→ **Your instructions**
Look through the entries below, please, and copy every line with the word "TWord".

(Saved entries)
-- ==== Sys2Proof/Laws/Memory.lean ====
section
/-! SUPPORT. The laws of the tagged memory: reading after a write, and that every memory operation keeps the canonical
form. -/

namespace Sys2Proof.Machine

variable {s : State}

/-- The ROM of the first 256 KiB is read elsewhere than it is written; every other address reads what was written
there. -/
theorem State.rdByte_wrByte_self (s : State) {a : Nat} (b : Byte) (h : 0x40000 ≤ a) : (s.wrByte a b).rdByte a = b := by
  have : ¬ a < 0x40000 := by omega
  simp [State.rdByte, State.wrByte, this, phys]

theorem State.rdByte_wrByte_ne (s : State) {a c : Nat} (b : Byte) (h : phys s c ≠ phys s a) :
    (s.wrByte a b).rdByte c = s.rdByte c := by
  unfold State.rdByte
  split
  · rfl
  · have hp : phys (s.wrByte a b) c = phys s c := rfl
    rw [hp]
    exact sget_sset_ne _ _ b h

@[simp] theorem State.rdByte_wrTag (s : State) (a c : Nat) (t : Word4) : (s.wrTag a t).rdByte c = s.rdByte c := rfl

theorem State.rdTag_wrTag_self (s : State) {a : Nat} (t : Word4) (h : 0x40000 ≤ a) : (s.wrTag a t).rdTag a = t := by
  have : ¬ a < 0x40000 := by omega
  simp [State.rdTag, State.wrTag, this, phys]

/-! ## The canonical form -/

theorem State.reset_canonical : State.reset.Canonical := ⟨rfl, rfl⟩

/-- The form depends on the bytes and the tags only. -/
theorem State.Canonical.of_eq {t : State} (h : s.Canonical) (hm : t.mem = s.mem) (ht : t.tags = s.tags) :
    t.Canonical := ⟨hm ▸ h.mem, ht ▸ h.tags⟩

theorem State.Canonical.wrByte (h : s.Canonical) (a : Nat) (b : Byte) : (s.wrByte a b).Canonical :=
  ⟨swf_sset _ _ _ _ h.mem, h.tags⟩

theorem State.Canonical.wrTag (h : s.Canonical) (a : Nat) (t : Word4) : (s.wrTag a t).Canonical :=
  ⟨h.mem, swf_sset _ _ _ _ h.tags⟩

/-- Items written one after the other by a function that keeps the form. -/
theorem State.Canonical.foldAddr {β : Type} {f : State → Nat → β → State}
    (hf : ∀ t a b, t.Canonical → (f t a b).Canonical) (h : s.Canonical) (n a : Nat) (l : List β) :
    (foldAddr f n s a l).Canonical := by
  induction l generalizing s a with
  | nil => exact h
  | cons b l ih => exact ih (hf s a b h) (a + n)

theorem State.Canonical.wrBytes (h : s.Canonical) (a : Nat) (l : List Byte) : (wrBytes s a l).Canonical :=
  h.foldAddr (fun _ _ _ ht => ht.wrByte _ _) 1 a l

theorem State.Canonical.wrWord (h : s.Canonical) (a : Nat) (w : TWord) : (s.wrWord a w).Canonical :=
  (h.wrBytes a _).wrTag a _

theorem State.Canonical.wrWords (h : s.Canonical) (a : Nat) (l : List TWord) : (wrWords s a l).Canonical :=
  h.foldAddr (fun _ _ _ ht => ht.wrWord _ _) 8 a l

/-- A fold of a function that keeps the form. -/
theorem State.Canonical.foldl {β : Type} {f : State → β → State} (hf : ∀ t b, t.Canonical → (f t b).Canonical)
    (h : s.Canonical) (l : List β) : (l.foldl f s).Canonical := by
  induction l generalizing s with
  | nil => exact h
  | cons b l ih => exact ih (hf s b h)

theorem State.Canonical.claim (h : s.Canonical) (a : Nat) : (s.claim a).Canonical := by
  unfold State.claim
  split
  · exact h.of_eq rfl rfl
  · exact h

theorem State.Canonical.newCheck (h : s.Canonical) (a : Nat) : (s.newCheck a).Canonical :=
  (h.claim a).of_eq rfl rfl

theorem State.Canonical.poisonUnit (h : s.Canonical) (a : Nat) : (s.poisonUnit a).Canonical := by
  unfold State.poisonUnit
  dsimp only
  split
  · exact h
  · exact (h.foldl (fun _ _ ht => ht.wrTag _ _) _).newCheck _

theorem State.Canonical.wrPayload (h : s.Canonical) (a : Nat) (p : Payload) : (s.wrPayload a p).Canonical := by
  unfold State.wrPayload
  dsimp only
  split
  · split
    · exact h.wrWords _ _
    · split
      · exact ((h.wrWords _ _).wrBytes _ _).wrTag _ _
      · exact h.wrWords _ _
  · exact (h.wrBytes _ _).foldl (fun _ _ ht => ht.wrTag _ _) _

theorem State.Canonical.breakResv (h : s.Canonical) (a n : Nat) : (s.breakResv a n).Canonical := by
  unfold State.breakResv
  split
  · exact h
  · refine h.foldl (fun t p ht => ?_) _
    dsimp only
    split
    · exact ht
    · exact ht.of_eq rfl rfl

end Sys2Proof.Machine
end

→ **Solved problem**
theorem State.Canonical.wrWord (h : s.Canonical) (a : Nat) (w : TWord) : (s.wrWord a w).Canonical :=
theorem State.Canonical.wrWords (h : s.Canonical) (a : Nat) (l : List TWord) : (wrWords s a l).Canonical :=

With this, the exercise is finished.